Однако ни в коем случае нельзя позволить ликвидатору неграмотности вовлечь себя в авантюры всяческих мыслей и воспоминаний! «Нельзя!» — подумал Корнилов, а Митрохин как раз в это время сказал:
— Как надо подумать человеку, как надо подумать, прежде чем подумать! — Неуверенно осмотрелся по сторонам: правильно ли он вспоминает? Так ли Федор Данилович Красильников говаривал?
«Ну, сам-то Митрохин, своим умом, конечно, никогда не бросил бы в скважину какой-то посторонний предмет, не навредил бы. А если его кто-нибудь этому научит? Устно? Тем более печатно?»
Кто?
У Митрохина была дочь Елизавета...
Два раза в день она приезжала на буровую — в огромных чугунах привозила завтрак и обед. Всегда веселая.
— Кому же пропитание-то везти, когда едоки мои в землю, поди, уже зарылись?! Гляжу, нет, вот оне, все еще наверху!
И Елизавета закатывалась смехом, быстро расставляла на кое-как сколоченном столе нехитрую свою утварь — чугунки, чашки-ложки.
— А это дочерь моя! — всякий раз говорил Митрохин, а Елизавета и тут отвечала:
— Ей-богу, правда! Я ему дочерь, а он мне батя!
Факт действительно требовал подтверждения: у маленького, неказистого Митрохина и такая дочь — едва ли не косая сажень в плечах, и голос не только не отцовский, но как будто бы даже и не ее, а чей-то чужой, она голосом этим шепотом и тихо слова сказать не могла. Сказала — и далеко-далеко кругом слышно.

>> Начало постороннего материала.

-- ==== Sys2Proof/Proofs/QueuePasses.lean ====
section
/-! SUPPORT. What a count update makes of the records of the queue (`Passes`), with the records of chosen tags followed
through it: nothing is placed before its last step, the test for a decision. -/

namespace Sys2Proof.Machine
open Sys2Proof

/-- What every piece of a count update but a new arrival leaves of a record. -/
structure Panel.Lasts (p p' : Panel) : Prop where
  profile : p'.profile = p.profile
  arrival : p'.arrival = p.arrival
  arrived : p.arrived = true → p'.arrived = true

theorem Panel.Lasts.refl (p : Panel) : p.Lasts p := ⟨rfl, rfl, id⟩

theorem Panel.Lasts.trans {p q r : Panel} (h : p.Lasts q) (k : q.Lasts r) : p.Lasts r :=
  ⟨k.profile.trans h.profile, k.arrival.trans h.arrival, k.arrived ∘ h.arrived⟩

/-- `t` is reached from `s` by pieces of these kinds, which change a record with a tag of `K` in place, and by `ρ` alone. -/
inductive Passes (K : Nat → Bool) (ρ : Panel → Panel → Prop) : State → State → Prop
  | same {s t : State} (queue : t.pq.queue = s.pq.queue) (slots : t.pq.slots = s.pq.slots)
      (waiting : t.pq.waiting = s.pq.waiting) (used : s.flt.used ≤ t.flt.used)
      (frames : ∀ x ∈ s.flt.frames, x ∈ t.flt.frames) (clock : t.cnt.clock = s.cnt.clock) : Passes K ρ s t
  | map {s : State} (g : Panel → Panel) (tag : ∀ p, (g p).tag = p.tag) (lasts : ∀ p : Panel, p.Lasts (g p))
      (kept : (s.pq.queue.map Panel.tag).Nodup → ∀ p ∈ s.pq.queue, K p.tag = true → ρ p (g p)) :
      Passes K ρ s (s.upPq fun q => { q with queue := q.queue.map g })
  | back {s : State} {p p' : Panel} (free : K p.tag = false) (mem : p ∈ s.pq.queue) (tag : p'.tag = p.tag)
      (lasts : p.Lasts p') :
      Passes K ρ s (s.upPq fun q => { q with queue := insertBeforeQueued p' (without p.tag q.queue) })
  | wait {s : State} (tag : Nat) (free : K tag = false) :
      Passes K ρ s (s.upPq fun q => { q with waiting := q.waiting ++ [tag] })
  | flush {s : State} (d : Option Dir) : Passes K ρ s (flushReport d s)
  | trans {s t u : State} (h : Passes K ρ s t) (k : Passes K ρ t u) : Passes K ρ s u

variable {K : Nat → Bool} {ρ : Panel → Panel → Prop}

theorem passes_refl {s : State} : Passes K ρ s s := .same rfl rfl rfl (Nat.le_refl _) (fun _ => id) rfl

/-- A run of pieces outside the panel queue. -/
theorem passes_of_runs {b : Bool} {l : List Block} {s t : State} (r : Runs b s t) (k : Keeps l s t) (h : Block.pq ∉ l) :
    Passes K ρ s t := by
  have pq : t.pq = s.pq := k .pq h
  exact .same (by rw [pq]) (by rw [pq]) (by rw [pq]) r.tellsOn.used r.tellsOn.frames r.tellsOn.clock

/-- A change outside the panel queue, the transmit queue and the counting unit. -/
theorem passes_of_keeps {l : List Block} {s t : State} (k : Keeps l s t) (h : Block.pq ∉ l)
    (h' : Block.flt ∉ l ∧ Block.cnt ∉ l) : Passes K ρ s t := by
  have pq : t.pq = s.pq := k .pq h
  have flt : t.flt = s.flt := k .flt h'.1
  exact .same (by rw [pq]) (by rw [pq]) (by rw [pq]) (by rw [flt]) (by rw [flt]; exact fun _ => id)
    (congrArg Counting.clock (k .cnt h'.2))

theorem passes_ite {c : Prop} [Decidable c] {s t u : State} (h : Passes K ρ s t) (k : Passes K ρ s u) :
    Passes K ρ s (if c then t else u) := by
  split <;> assumption

theorem passes_foldl {α : Type} {f : State → α → State} (xs : List α) (h : ∀ s, ∀ x ∈ xs, Passes K ρ s (f s x)) (s : State) :
    Passes K ρ s (xs.foldl f s) := by
  induction xs generalizing s with
  | nil => exact passes_refl
  | cons x xs ih =>
    exact (h s x List.mem_cons_self).trans (ih (fun s y hy => h s y (List.mem_cons_of_mem _ hy)) _)

/-- One record changed in place. -/
theorem passes_updPanel {tag : Nat} {f : Panel → Panel} {s : State} (keep : ∀ p, (f p).tag = p.tag)
    (lasts : ∀ p : Panel, p.Lasts (f p)) (kept : K tag = true → ∀ p, ρ p (f p)) (refl : ∀ p, ρ p p) :
    Passes K ρ s (updPanel tag f s) := by
  refine .map _ (fun p => ?_) (fun p => ?_) fun _ p _ hp => ?_
  · split
    · exact keep p
    · rfl
  · split
    · exact lasts p
    · exact .refl p
  · split
    · next e => exact kept (e ▸ hp) p
    · exact refl p

/-! ## A report placed (07 R129) -/

/-- The records of the queue after the report that waits longest has been placed or not. -/
inductive Flushed (s t : State) : Prop
  | stays (e : t = s)
  | retired (tag : Nat) (rest : List Nat) (p : Panel) (waiting : s.pq.waiting = tag :: rest) (room : s.flt.room = true)
      (record : s.panel? tag = some p) (same : p.tag = tag)
      (pq : t.pq = { s.pq with
        queue := without tag s.pq.queue, slots := s.pq.slots.map (Slot.emptied tag), waiting := rest })
      (report : .notice s.cnt.clock (.panelReport p) ∈ t.flt.frames)
  | dropped (tag : Nat) (rest : List Nat) (waiting : s.pq.waiting = tag :: rest) (none_ : s.panel? tag = none)
      (pq : t.pq = { s.pq with waiting := rest })

theorem removePanel_pq (p : Panel) (d : Option Dir) (s : State) : (removePanel p d s).pq = { s.pq with
    queue := without p.tag s.pq.queue, slots := s.pq.slots.map (Slot.emptied p.tag) } := by
  unfold removePanel
  dsimp only
  split
  · exact orphanPanel_keeps .pq (by decide)
  · rfl

theorem flushReport_flushed (d : Option Dir) (s : State) : Flushed s (flushReport d s) := by
  cases waiting : s.pq.waiting with
  | nil =>
    refine .stays ?_
    unfold flushReport
    rw [waiting]
  | cons tag rest =>
    cases room : s.flt.room with
    | false =>
      refine .stays ?_
      unfold flushReport
      rw [waiting, room]
      rfl
    | true =>
      cases record : s.panel? tag with
      | none =>
        refine .dropped tag rest waiting record ?_
        unfold flushReport
        rw [waiting, room]
        dsimp only
        rw [record]
        rfl
      | some p =>
        have same : p.tag = tag := by simpa using List.find?_some record
        have e : flushReport d s = removePanel p d ((s.upPq fun q => { q with waiting := rest }).upFlt fun f =>
            f.place (.notice s.cnt.clock (.panelReport p))) := by
          unfold flushReport
          rw [waiting, room]
          dsimp only
          rw [record]
          rfl
        refine .retired tag rest p waiting room record same ?_ ?_
        · rw [e, removePanel_pq, same]
          rfl
        · rw [e]
          exact (removePanel_runs (b := false)).tellsOn.frames _ (self_mem_place_frames _ _)

/-! ## What passes -/

theorem passes_nodup {s t : State} (h : Passes K ρ s t) (once : (s.pq.queue.map Panel.tag).Nodup) :
    (t.pq.queue.map Panel.tag).Nodup := by
  induction h with
  | same queue => rw [queue]; exact once
  | map g tag =>
    show (List.map _ (List.map g _)).Nodup
    rw [List.map_map, show Panel.tag ∘ g = Panel.tag from funext tag]
    exact once
  | @back s p p' _ mem tag =>
    have perm : ((insertBeforeQueued p' (without p.tag s.pq.queue)).map Panel.tag).Perm (s.pq.queue.map Panel.tag) :=
      ((insertBeforeQueued_perm p' _).map _).trans (by
        rw [List.map_cons, tag]
        exact ((perm_without once mem).map Panel.tag).symm)
    exact perm.nodup_iff.mpr once
  | wait => exact once
  | @flush s d =>
    cases flushReport_flushed d s with
    | stays e => rw [e]; exact once
    | retired tag _ _ _ _ _ _ pq => rw [pq]; exact ((without_sublist tag _).map _).nodup once
    | dropped _ _ _ _ pq => rw [pq]; exact once
  | trans _ _ ih ih' => exact ih' (ih once)

/-- A report of a tag of `K` waits only while no place is free. -/
def Quiet (K : Nat → Bool) (s : State) : Prop := ∀ tag ∈ s.pq.waiting, K tag = true → 32 ≤ s.flt.used

theorem flushReport_used (d : Option Dir) (s : State) : s.flt.used ≤ (flushReport d s).flt.used :=
  (flushReport_runs (b := false)).tellsOn.used

theorem passes_quiet {s t : State} (h : Passes K ρ s t) (quiet : Quiet K s) : Quiet K t := by
  induction h with
  | same _ _ waiting used => exact fun tag ht hk => (quiet tag (waiting ▸ ht) hk).trans used
  | map | back => exact quiet
  | wait tag free =>
    intro tag' ht hk
    rcases List.mem_append.mp ht with ht | ht
    · exact quiet tag' ht hk
    · rw [List.mem_singleton.mp ht, free] at hk
      exact nomatch hk
  | @flush s d =>
    have waits : ∀ tag ∈ (flushReport d s).pq.waiting, tag ∈ s.pq.waiting := fun tag ht => by
      cases flushReport_flushed d s with
      | stays e => rwa [e] at ht
      | retired _ _ _ waiting _ _ _ pq => rw [waiting]; rw [pq] at ht; exact List.mem_cons_of_mem _ ht
      | dropped _ _ waiting _ pq => rw [waiting]; rw [pq] at ht; exact List.mem_cons_of_mem _ ht
    exact fun tag ht hk => (quiet tag (waits tag ht) hk).trans (flushReport_used d s)
  | trans _ _ ih ih' => exact ih' (ih quiet)

/-- The records of the tags of `K`, in their order. -/
def chosen (K : Nat → Bool) (l : List Panel) : List Panel := l.filter fun p => K p.tag

theorem chosen_map {g : Panel → Panel} (tag : ∀ p, (g p).tag = p.tag) (l : List Panel) :
    chosen K (l.map g) = (chosen K l).map g := by
  unfold chosen
  rw [List.filter_map]
  exact congrArg (List.map g) (List.filter_congr fun p _ => by rw [Function.comp_apply, tag])

theorem chosen_without {tag : Nat} (free : K tag = false) (l : List Panel) : chosen K (without tag l) = chosen K l := by
  unfold chosen without
  rw [List.filter_filter]
  refine List.filter_congr fun p _ => ?_
  by_cases e : p.tag = tag
  · rw [e, free]; rfl
  · simp [e]

theorem chosen_insert {p : Panel} (free : K p.tag = false) (l : List Panel) :
    chosen K (insertBeforeQueued p l) = chosen K l := by
  obtain ⟨before, after, e, e', -⟩ := insertBeforeQueued_split p l
  unfold chosen
  rw [e', e, List.filter_append, List.filter_append, List.filter_cons_of_neg (by simp [free])]

theorem forall₂_trans {l m n : List Panel} (trans : ∀ {p q r}, ρ p q → ρ q r → ρ p r) (h : List.Forall₂ ρ l m)
    (k : List.Forall₂ ρ m n) : List.Forall₂ ρ l n := by
  induction h generalizing n with
  | nil => exact k
  | cons one _ ih =>
    cases k with
    | cons two rest => exact .cons (trans one two) (ih rest)

/-- The records of the tags of `K` stay, in their order, each changed by `ρ` alone. -/
theorem passes_chosen {s t : State} (h : Passes K ρ s t) (refl : ∀ p, ρ p p) (trans : ∀ {p q r}, ρ p q → ρ q r → ρ p r)
    (once : (s.pq.queue.map Panel.tag).Nodup) (quiet : Quiet K s) :
    List.Forall₂ ρ (chosen K s.pq.queue) (chosen K t.pq.queue) := by
  have all : ∀ l : List Panel, List.Forall₂ ρ l l := fun l => by
    induction l with
    | nil => exact .nil
    | cons p l ih => exact .cons (refl p) ih
  induction h with
  | same queue => rw [queue]; exact all _
  | @map s g tag _ kept =>
    show List.Forall₂ ρ _ (chosen K (s.pq.queue.map g))
    rw [chosen_map tag, List.forall₂_map_right_iff, List.forall₂_same]
    intro p hp
    obtain ⟨mem, hk⟩ := List.mem_filter.mp hp
    exact kept once p mem hk
  | @back s p p' free _ tag =>
    show List.Forall₂ ρ _ (chosen K (insertBeforeQueued p' (without p.tag s.pq.queue)))
    rw [chosen_insert (tag ▸ free), chosen_without free]
    exact all _
  | wait => exact all _
  | @flush s d =>
    cases flushReport_flushed d s with
    | stays e => rw [e]; exact all _
    | retired tag rest p waiting room _ _ pq =>
      have free : K tag = false := by
        by_contra k
        have := quiet tag (waiting ▸ List.mem_cons_self) (by simpa using k)
        have := (room_iff _).mp room
        omega
      rw [pq]
      show List.Forall₂ ρ _ (chosen K (without tag s.pq.queue))
      rw [chosen_without free]
      exact all _
    | dropped _ _ _ _ pq => rw [pq]; exact all _
  | trans h k ih ih' =>
    have rel := ih once quiet
    have rel' := ih' (passes_nodup h once) (passes_quiet h quiet)
    exact forall₂_trans trans rel rel'

/-- Every record of the queue comes from one of its tag, that of a tag of `K` by `ρ`. -/
theorem passes_from {s t : State} (h : Passes K ρ s t) (refl : ∀ p, ρ p p) (trans : ∀ {p q r}, ρ p q → ρ q r → ρ p r)
    (once : (s.pq.queue.map Panel.tag).Nodup) :
    ∀ p' ∈ t.pq.queue, ∃ p ∈ s.pq.queue, p'.tag = p.tag ∧ p.Lasts p' ∧ (K p.tag = true → ρ p p') := by
  have same : ∀ l : List Panel, ∀ p' ∈ l, ∃ p ∈ l, p'.tag = p.tag ∧ p.Lasts p' ∧ (K p.tag = true → ρ p p') :=
    fun l p hp => ⟨p, hp, rfl, .refl p, fun _ => refl p⟩
  induction h with
  | same queue => rw [queue]; exact same _
  | map g tag lasts kept =>
    intro p' hp'
    obtain ⟨p, hp, rfl⟩ := List.mem_map.mp hp'
    exact ⟨p, hp, tag p, lasts p, kept once p hp⟩
  | @back s p p' free mem tag lasts =>
    intro q hq
    rcases List.mem_cons.mp ((insertBeforeQueued_perm _ _).mem_iff.mp hq) with rfl | hq
    · exact ⟨p, mem, tag, lasts, fun chosen => Bool.noConfusion (free.symm.trans chosen)⟩
    · exact same _ q (mem_without.mp hq).1
  | wait => exact same _
  | @flush s d =>
    intro p hp
    refine same _ p ?_
    cases flushReport_flushed d s with
    | stays e => rwa [e] at hp
    | retired _ _ _ _ _ _ _ pq => rw [pq] at hp; exact (mem_without.mp hp).1
    | dropped _ _ _ _ pq => rwa [pq] at hp
  | trans h _ ih ih' =>
    intro p hp
    obtain ⟨q, hq, tag, lasts, rel⟩ := ih' (passes_nodup h once) p hp
    obtain ⟨r, hr, tag', lasts', rel'⟩ := ih once q hq
    exact ⟨r, hr, tag.trans tag', lasts'.trans lasts, fun chosen => trans (rel' chosen) (rel (tag' ▸ chosen))⟩

/-- No insert is armed. -/
theorem passes_armed {s t : State} (h : Passes K ρ s t) : ∀ p, Slot.armed p ∈ t.pq.slots → Slot.armed p ∈ s.pq.slots := by
  induction h with
  | same _ slots => rw [slots]; exact fun _ => id
  | map | back | wait => exact fun _ => id
  | @flush s d =>
    intro p hp
    cases flushReport_flushed d s with
    | stays e => rwa [e] at hp
    | retired tag _ _ _ _ _ _ pq =>
      rw [pq] at hp
      obtain ⟨x, hx, e⟩ := List.mem_map.mp hp
      cases x with
      | armed q => exact e ▸ hx
      | empty => exact nomatch e
      | cancelled q => unfold Slot.emptied at e; dsimp only at e; split at e <;> exact nomatch e
    | dropped _ _ _ _ pq => rwa [pq] at hp
  | trans _ _ ih ih' => exact fun p hp => ih p (ih' p hp)

end Sys2Proof.Machine
end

Лицом же Елизавета была точь-в-точь в отца, но увеличенная в полтора-два раза и с косами. И тут было видно, что Митрохин, оказывается, недурен собою!
— Ей-богу, он мне родной отец, мой батя! Ну, я когда еще углядела, что он малой мужик-то, и тот же раз надумала уродиться в дедушку!
— Цыть ты! — сердился Митрохин.— Отец родной — шутка тебе, что ли?
— А вы не серчайте, батя, нельзя! От серчания в человеке аппетит иссыхает!
— Иди к нам, Лизавета, в партию! Будешь штанги ворочать за двоих. И двойное жалованье тебе хозяин Корнилов положит! — ввязывался Сенушкин и нехорошо щурился.
— Не пойду!
— Что так-то?
— Щипаться будете! Мужики не могут без того, а мне к чему?
— Недотрога! Замуж надо! Завтра же! Подыскать какого Ванюшу, от горшка два вершка, он тебя и возьмет!
— Не чаем с матерью выдать! — вздыхал Митрохин, не замечая енушкинского прищура.
— Ну так и выдал бы! — и еще прищуривался Сенушкин.
— Не идет!
— Не иду! — подтверждала Елизавета.— В девках лучше, как замужем, вольнее!
— В старых девках останешься!
— Я перед тем, как в старые девы-то идти, посвищу — женихи-то и прибегут! Я свистеть сильно умею. Который раз парни на деревне пересвистываются, созывают друг дружку, а я и собью их с толку, они и ходят по всей деревне, ищут кто кого. Смешно!
— Просвистишься! Поздно будет!
— Тогда на учительницу пойду учиться!
— А учительницам замуж не надобно?
— Им не обязательно! Они детей учат — вот их дело! Снова вмешивался Митрохин-отец:
— Это, сказать, так учительница наша, семенихинская, мою дочерь надоумила — не выходи, дескать, Лизавета, замуж, это вовсе не обязательно! Ничего хорошего в замужем нету! И за что только жалованье от Советской власти учительница эта получает, совершенно непонятно! Грамотная, а такой проповедует разврат!
— Она сама-то замужняя? Ваша, семенихинская, учительница? — поинтересовался Корнилов у Елизаветы.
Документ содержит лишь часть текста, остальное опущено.